Assignment
Both the line below containing "op := MemOp.packetOp" and the line containing "decide +kernel, by decide +kernel⟩", along with every line between them, should be repeated exactly; no other line belongs in the answer.

Data section
/-- A task of one thread, and its gang, which waits and fits; its tenant's weight is 1 in every round, or 0. -/
def task : Task :=
  { queue := 0, seq := 0, tenant := 0, sup := false, prio := 0,
    block := { entry := 0x10000, spad := 1, tileg := false, gangsM1 := 0, ncrewM1 := 0, nthrM1 := 0, done := 0, args := 0, p0 := 0, p1 := 0,
               p2 := 0, p3 := 0 },
    entered := 1, live := 1, fatal := false, hostFed := true, ticket := none }
def gang : Gang :=
  { id := 0, die := 0, entry := 0, queue := 0, seq := 0, index := 0, tenant := 0, state := .waiting, level := 0, atLevel := 0, ran := 0,
    parkedFor := 0, age := 0 }
def waitingGang (mgmt : Sparse Dword) : State := { State.reset with bringUp := 6, tasks := [task], gangs := [gang], mgmt := mgmt }

theorem meets_ThreadsFromOutside_gang :
    (waitingGang [(0x4180, 0x100001)]).gangs.filter (fun x => x.die = 0) = [gang] ∧ gang.state = .waiting ∧
    fits (waitingGang [(0x4180, 0x100001)]) gang = true ∧ field ((waitingGang [(0x4180, 0x100001)]).mreg 0 0x4100) 0 8 ≠ 0 ∧
    gangSize (waitingGang [(0x4180, 0x100001)]) gang ≤
      min (0 + field ((waitingGang [(0x4180, 0x100001)]).mreg 0 0x4100) 0 8) 1024 ∧
    fits (waitingGang [(0x4100, 0x80000), (0x4180, 0x100001)]) gang = true ∧
    field ((waitingGang [(0x4100, 0x80000), (0x4180, 0x100001)]).mreg 0 0x4100) 0 8 = 0 := by decide +kernel

/-- Tenant 0's only thread has nothing outstanding; its one tile stands alone at its place. -/
theorem meets_ThreadsFromOutside_removal : (∀ u ∈ (tiled th).threads, u.tenant = 0 → u.sbuf = [] ∧ u.ending = false ∧ (∀ x ∈ (tiled th).accords, x.tid ≠ u.tid) ∧
      ∀ w ∈ (tiled th).threads, w.tid = u.tid → w.tenant = 0) ∧ tile ∈ (tiled th).tiles ∧ tile.tenant = 0 ∧
    (tiled th).tiles.filter (fun x => x.die = tile.die && x.index = tile.index) = [tile] ∧
    ∀ p ∈ ertEntries (killThreads (tiled th) 0) 0, heldBack (killThreads (tiled th) 0) deviceTid true p.2 32 = false :=
  ⟨by decide, .head _, rfl, by decide, by decide +kernel⟩

/-- A packet of stack 0 before one of stack 1. -/
def packet (stack : BitVec 4) (op : MemOp) : Packet :=
  { op := MemOp.packetOp op, stack := stack, port := 5, tag := 255, tenant := 0, access := { pa := 0x30000, op := op, release := false }, kind := 0, stride := 0, len := 1,
    esz := 0, first := 0, list := [], flits := [], owing := [0, 1], damaged := false, waited := false }
def packets (op : MemOp) : State := { one th with packets := packet 0 op :: [packet 1 op] }

theorem meets_FabricEvents_packets : (∀ op, (packets op).packets = packet 0 op :: [packet 1 op] ∧ (packet 0 op).stack = 0 ∧
      (packet 0 op).damaged = false ∧ (packets op).accords = [] ∧ ∀ x ∈ [packet 1 op], x.stack ≠ 0) ∧
    ((packets (.read 255)).bringUp = 6 ∧ (packets (.read 255)).selfRefresh.mem (0 : BitVec 4).toNat = false ∧
      (packets (.read 255)).stoppedDies.mem ((0 : BitVec 4).toNat / 4) = false) ∧
    claimHolds (packets (.read 255)) deviceTid false 0x30000 255 = false ∧
    claimHolds (packets (.write [1])) deviceTid true 0x30000 1 = false ∧ claimHolds (packets (.amo .add 1 0)) deviceTid true 0x30000 8 = false ∧
    claimHolds (packets (.publish 1)) deviceTid true 0x30000 8 = false ∧
    ({ packets (.read 255) with selfRefresh := [0] } : State).selfRefresh.mem (0 : BitVec 4).toNat = true := by
  refine ⟨fun op => ⟨rfl, rfl, rfl, rfl, fun x h => ?_⟩, ⟨rfl, rfl, rfl⟩, rfl, rfl, rfl, rfl, rfl⟩
  cases h with
  | head => show (1 : BitVec 4) ≠ 0; decide
  | tail _ h => exact (nomatch h)

/-- A packet received before, a new one, and paths up, down and dead. -/
theorem meets_FabricEvents_paths : (7, 0) ∈ ({ one th with received := [(7, 0)] } : State).received ∧ (7, 0) ∉ (one th).received ∧
    (one th).deadPaths.mem (4095 : BitVec 12).toNat = false ∧ (one th).downPaths.mem (4095 : BitVec 12).toNat = false ∧
    ({ one th with downPaths := [4095] } : State).downPaths.mem (4095 : BitVec 12).toNat = true ∧
    ({ one th with deadPaths := [4095] } : State).deadPaths.mem (4095 : BitVec 12).toNat = true ∧
    isPeer (peerLoc 4095 0) = true ∧ peerOf (peerLoc 4095 0) = (4095 : BitVec 12).toNat :=
  ⟨.head _, fun h => (nomatch h), rfl, rfl, rfl, rfl, by decide +kernel, by decide +kernel⟩

/-- The last byte of HBM and the byte past it. -/
theorem meets_FabricEvents_outside : outsideTarget (one th) 0x804 { pa := 0xFFFFFFFFFF, op := .write [1], release := false } = true ∧
    outsideTarget (one th) 0x804 { pa := 0x10000000000, op := .write [1], release := false } = false := by decide +kernel

/-- A port of the host reaches the lowest 256 GiB. -/
theorem meets_FabricEvents_host : outsideTarget (one th) 0x800 { pa := 0x3FFFFFFFFF, op := .write [1], release := false } = true ∧
    outsideTarget (one th) 0x803 { pa := 0x4000000000, op := .write [1], release := false } = false := by decide +kernel

/-- A reply that waits, a packet lost on its way, and neither. -/
def answered : State := { one th with replies := [{ port := 5, tag := 255, index := 0, data := [1], poisoned := false }] }
def inFlight : State := { one th with inflight := [packet 0 (.read 1)] }

theorem meets_FabricEvents_replies : (∃ r, answered.replies = [] ++ r :: [] ∧ (r.port = 5 ∧ r.tag = 255 ∧ r.index = (0 : BitVec 16).toNat) ∧ ∀ p ∈ answered.packets ++ answered.inflight,
      ¬ (p.port = 5 ∧ p.tag = 255)) ∧ (∀ a ∈ answered.accords, missPort (a.tid.extractLsb' 3 8).toNat ≠ 5) ∧
    (∃ p, inFlight.inflight = [] ++ p :: [] ∧ (p.port = 5 ∧ p.tag = 255 ∧ (1 : BitVec 16).toNat ∈ p.owing) ∧ ¬ p.owing.length ≤ 1 ∧
      ({ p with owing := p.owing.erase 1 } : Packet).owing.length ≤ 1) ∧ inFlight.replies = [] ∧ (one th).inflight = [] :=
  ⟨⟨_, rfl, ⟨rfl, rfl, rfl⟩, fun _ h => (nomatch h)⟩, fun _ h => (nomatch h), ⟨_, rfl, ⟨rfl, rfl, by decide⟩, by decide, by decide⟩, rfl, rfl⟩

/-- The first line of the CXL region, which port 0 homes while no decoder is on, and the last line of HBM. -/
theorem meets_FabricEvents_snoop : (0x10000000000 ≤ (0x200000000 : BitVec 45).toNat * 128 ∧ (0x200000000 : BitVec 45).toNat * 128 < 0x410000000000 ∧
      homeDie (one th) ((0x200000000 : BitVec 45).toNat * 128) = 0) ∧ ¬ 0x10000000000 ≤ (0x1FFFFFFFF : BitVec 45).toNat * 128 := by
  decide +kernel

/-- The seventh and eighth replay of a link, and a failed link. -/
theorem meets_FabricEvents_link : Sparse.get 0 (one th).linkCount (255 : BitVec 8).toNat < 7 ∧
    Sparse.get 0 ({ one th with linkCount := [(255, 7)] } : State).linkCount (255 : BitVec 8).toNat = 7 ∧
    8 ≤ Sparse.get 0 ({ one th with linkCount := [(255, 8)] } : State).linkCount (255 : BitVec 8).toNat := by decide

theorem meets_DeviceEvents : State.reset.bringUp ≠ 6 ∧ State.reset.firmwareOk = true ∧ (∀ a rest, State.reset.firmware = a :: rest → False) ∧
    ({ State.reset with firmwareOk := false } : State).firmwareOk = false ∧ (one th).bringUp = 6 :=
  ⟨by decide, rfl, fun _ _ h => (nomatch h), rfl, rfl⟩

/-- An image whose version is below the fused counter, or whose counter has none below: one of the two fails. -/
theorem meets_DeviceEvents_firmware (v : Nat) (h : v < Config.fusedRollback) :
    ∃ a rest, ({ State.reset with firmware := [{ code := [], key := [], signature := [], version := v }] } : State).firmware = a :: rest ∧
      ¬ Config.fusedRollback ≤ a.version := ⟨_, _, rfl, Nat.not_le.mpr h⟩

/-- A correctable error in the first row of bank 0 of stack 0; a stack in self-refresh; a stopped and a failed die. -/
theorem meets_DeviceEvents_rows : ({ one th with softErrors := [2] } : State).softErrors.filter (fun k => k / 64 = bankRowPa 0 0 0 / 1024) ≠ [] ∧
    (one th).softErrors.filter (fun k => k / 64 = bankRowPa 0 0 0 / 1024) = [] ∧
    ({ one th with selfRefresh := [15] } : State).selfRefresh.mem (15 : BitVec 4).toNat = true ∧
    (one th).selfRefresh.mem (15 : BitVec 4).toNat = false ∧ (one th).packets = [] ∧ (one th).accords = [] ∧
    ({ one th with stoppedDies := [3] } : State).stoppedDies.mem (3 : BitVec 2).toNat = true ∧
    ({ one th with failedDies := [3] } : State).failedDies.mem (3 : BitVec 2).toNat = true ∧ (one th).failedDies.mem (3 : BitVec 2).toNat = false ∧
    (one th).stoppedDies.mem (3 : BitVec 2).toNat = false := ⟨by decide, rfl, rfl, rfl, rfl, rfl, rfl, rfl, rfl, rfl⟩

/-- A line held in an L1 and the L2, one in neither, a packet in the buffer, and a command with a sector in its row buffer. -/
def cached : State := { one th with l1 := [{ core := 255, line := 3, modified := false, bad := [] }], l2 := [{ line := 3, tenant := 0, pinned := false }] }
def buffered : Command := { cmd with sectors := [{ line := 0, bytes := [1, 2], bad := [] }] }

theorem meets_DeviceEvents_sites : (∃ c ∈ cached.l1, c.core = (3 : BitVec 2).toNat * 64 + (63 : BitVec 6).toNat ∧ c.line = (0x1FF : BitVec 56).toNat / 128) ∧
    (∃ c ∈ cached.l2, c.line = (0x1FF : BitVec 56).toNat / 128) ∧ (¬ ∃ c ∈ (one th).l1, c.line = 3) ∧ (¬ ∃ c ∈ (one th).l2, c.line = 3) ∧
    (∃ p, ({ one th with packets := [packet 0 (.read 1)] } : State).packets = [p] ∧ p.stack = 0) ∧
    SoleCommand (flying buffered) buffered ∧ buffered.op ≠ .rcopy ∧ ∃ x rest, buffered.sectors = x :: rest :=
  ⟨⟨_, .head _, rfl, rfl⟩, ⟨_, .head _, rfl⟩, fun h => (nomatch h.choose_spec.1), fun h => (nomatch h.choose_spec.1), ⟨_, rfl, rfl⟩, soleCommand _,
    by decide, _, _, rfl⟩

/-- A row copy between two stacks, of which the last sector is still to move. -/
def rowCopy : Command := { cmd with op := .rcopy, pairs := [(0x10000, 0x30000)], next := 31 }

theorem meets_DeviceEvents_row : SoleCommand (flying rowCopy) rowCopy ∧ 31 < 32 * rowCopy.pairs.length ∧ rowCopy.unitDone 31 = false ∧
    rowCopy.rowInside (31 / 32) = false ∧ ∀ j, j < 31 → rowCopy.unitDone j = true ∨ rowCopy.rowInside (j / 32) = true :=
  ⟨soleCommand _, by decide, by decide, by decide +kernel, by decide⟩

/-- The last byte of HBM and the last granule of a scratchpad. -/
theorem meets_DeviceEvents_errors : (0xFFFFFFFFFF : BitVec 56).toNat < 0x10000000000 ∧ (98303 : BitVec 17).toNat < 98304 ∧ Sole (one th) th :=
  ⟨by decide, by decide, sole th⟩

/-! ### Witnesses: the step -/

/-- Whether a line is reached whose slot decodes to an instruction that needs no other line. -/
noncomputable def fetches (s : State) (t : Thread) (i : Instr) (n : Nat) : Bool :=
  match arrive s t .fall false t.pc with
  | .ok l => !wantsNext t l.1 (slotOf t.pc) && (match decode (lineSlots l.1 (slotOf t.pc)) [] with
    | .ok p => p.1 = i && p.2 = n
    | .error _ => false)
  | _ => false

theorem fetches_iff {s : State} {t : Thread} {i : Instr} {n : Nat} (h : fetches s t i n = true) :
    ∃ line entry, arrive s t .fall false t.pc = .ok (line, entry) ∧ wantsNext t line (slotOf t.pc) = false ∧
      decode (lineSlots line (slotOf t.pc)) [] = .ok (i, n) := by
  simp only [fetches] at h
  split at h
  · rename_i l ha
    obtain ⟨line, entry⟩ := l
    simp only [Bool.and_eq_true, Bool.not_eq_true'] at h
    obtain ⟨hw, h⟩ := h
    split at h
    · rename_i p hd
      simp only [Bool.and_eq_true, decide_eq_true_eq] at h
      obtain ⟨rfl, rfl⟩ := h
      exact ⟨line, entry, ha, hw, hd⟩
    · cases h
  · cases h

/-- The first thread of a machine on which SUB g5, g6, g7 has been placed. -/
def first : Thread := { firstThread with tid := 0x10000 }
def placed : State := placeFirst State.reset [0x10E18281]

theorem meets_StepRunsDecoded : placed.threads = [first] ∧ placed.agenda.head? = some (.run first.tid) ∧ runnable placed first = true ∧
    first.wait = .none ∧ first.vq = [] ∧ matrixOf placed first.tid = [] ∧ arrivedLine first = none ∧
    fetches (beginTurn { placed with agenda := placed.agenda.drop 1, steps := placed.steps + 1 } first) first (.sub 5 6 (r 7)) 1 = true :=
  ⟨by decide +kernel, by decide +kernel, by decide +kernel, rfl, rfl, rfl, rfl, by decide +kernel⟩

/-- A thread that has arrived at its address with a line read. -/
theorem meets_StepRunsDecoded_arrived : arrivedLine { first with arrived := some (first.pc, List.replicate 128 0) } = some (List.replicate 128 0) := by decide +kernel

/-- With an empty agenda the round robin gives the same thread its turn. -/
theorem meets_StepRunsDecoded_robin : ({ placed with agenda := [] } : State).agenda = [] ∧
    (ownWork { placed with agenda := [], steps := 1 }).isNone = true ∧ roundDue { placed with agenda := [], steps := 1 } = false ∧
    nextThread { placed with agenda := [], steps := 1 } = some first := by decide +kernel

theorem meets_InvKept : Inv State.reset ∧ ∃ s', step State.reset = .next s' := by
  constructor
  · show Memory.wf State.reset.mem = true
    decide
  · exact ⟨_, rfl⟩

/-! ### Single steps -/

/-- The first thread after a meaning. -/
def after (x : Result) : Option Thread :=
  match x with
  | .next s => s.threads.head?
  | _ => none

/-- g(d) after a meaning. -/
def gAfter (x : Result) (d : BitVec 7) : Option Dword := (after x).map fun t => t.g d

/-- A doubleword of the scratchpad after a meaning. -/
def spadAfter (x : Result) (off : Nat) : Option Dword :=
  match x with
  | .next s => some (s.mem64 (spadLoc 0 off))
  | _ => none

theorem test_add_wraps : gAfter (execAdd 3 1 (r 2) (one (two ones64 2))) 3 = some 1 := by decide +kernel

theorem test_sub_source_is_destination : gAfter (execSub 1 1 (r 2) (one (two 5 7))) 1 = some (-2) := by decide +kernel

theorem test_write_of_g0 : gAfter (execAdd 0 1 (r 2) (one (two 5 7))) 0 = some 0 := by decide +kernel

/-- −1 × 2 has the high half −1 signed and 1 unsigned (R97). -/
theorem test_mulh : gAfter (execMulh 3 1 (r 2) (one (two ones64 2))) 3 = some ones64 ∧
    gAfter (execMulhn 3 1 (r 2) (one (two ones64 2))) 3 = some 1 := by decide +kernel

Answer below
  { op := MemOp.packetOp op, stack := stack, port := 5, tag := 255, tenant := 0, access := { pa := 0x30000, op := op, release := false }, kind := 0, stride := 0, len := 1,
    esz := 0, first := 0, list := [], flits := [], owing := [0, 1], damaged := false, waited := false }
def packets (op : MemOp) : State := { one th with packets := packet 0 op :: [packet 1 op] }

theorem meets_FabricEvents_packets : (∀ op, (packets op).packets = packet 0 op :: [packet 1 op] ∧ (packet 0 op).stack = 0 ∧
      (packet 0 op).damaged = false ∧ (packets op).accords = [] ∧ ∀ x ∈ [packet 1 op], x.stack ≠ 0) ∧
    ((packets (.read 255)).bringUp = 6 ∧ (packets (.read 255)).selfRefresh.mem (0 : BitVec 4).toNat = false ∧
      (packets (.read 255)).stoppedDies.mem ((0 : BitVec 4).toNat / 4) = false) ∧
    claimHolds (packets (.read 255)) deviceTid false 0x30000 255 = false ∧
    claimHolds (packets (.write [1])) deviceTid true 0x30000 1 = false ∧ claimHolds (packets (.amo .add 1 0)) deviceTid true 0x30000 8 = false ∧
    claimHolds (packets (.publish 1)) deviceTid true 0x30000 8 = false ∧
    ({ packets (.read 255) with selfRefresh := [0] } : State).selfRefresh.mem (0 : BitVec 4).toNat = true := by
  refine ⟨fun op => ⟨rfl, rfl, rfl, rfl, fun x h => ?_⟩, ⟨rfl, rfl, rfl⟩, rfl, rfl, rfl, rfl, rfl⟩
  cases h with
  | head => show (1 : BitVec 4) ≠ 0; decide
  | tail _ h => exact (nomatch h)

/-- A packet received before, a new one, and paths up, down and dead. -/
theorem meets_FabricEvents_paths : (7, 0) ∈ ({ one th with received := [(7, 0)] } : State).received ∧ (7, 0) ∉ (one th).received ∧
    (one th).deadPaths.mem (4095 : BitVec 12).toNat = false ∧ (one th).downPaths.mem (4095 : BitVec 12).toNat = false ∧
    ({ one th with downPaths := [4095] } : State).downPaths.mem (4095 : BitVec 12).toNat = true ∧
    ({ one th with deadPaths := [4095] } : State).deadPaths.mem (4095 : BitVec 12).toNat = true ∧
    isPeer (peerLoc 4095 0) = true ∧ peerOf (peerLoc 4095 0) = (4095 : BitVec 12).toNat :=
  ⟨.head _, fun h => (nomatch h), rfl, rfl, rfl, rfl, by decide +kernel, by decide +kernel⟩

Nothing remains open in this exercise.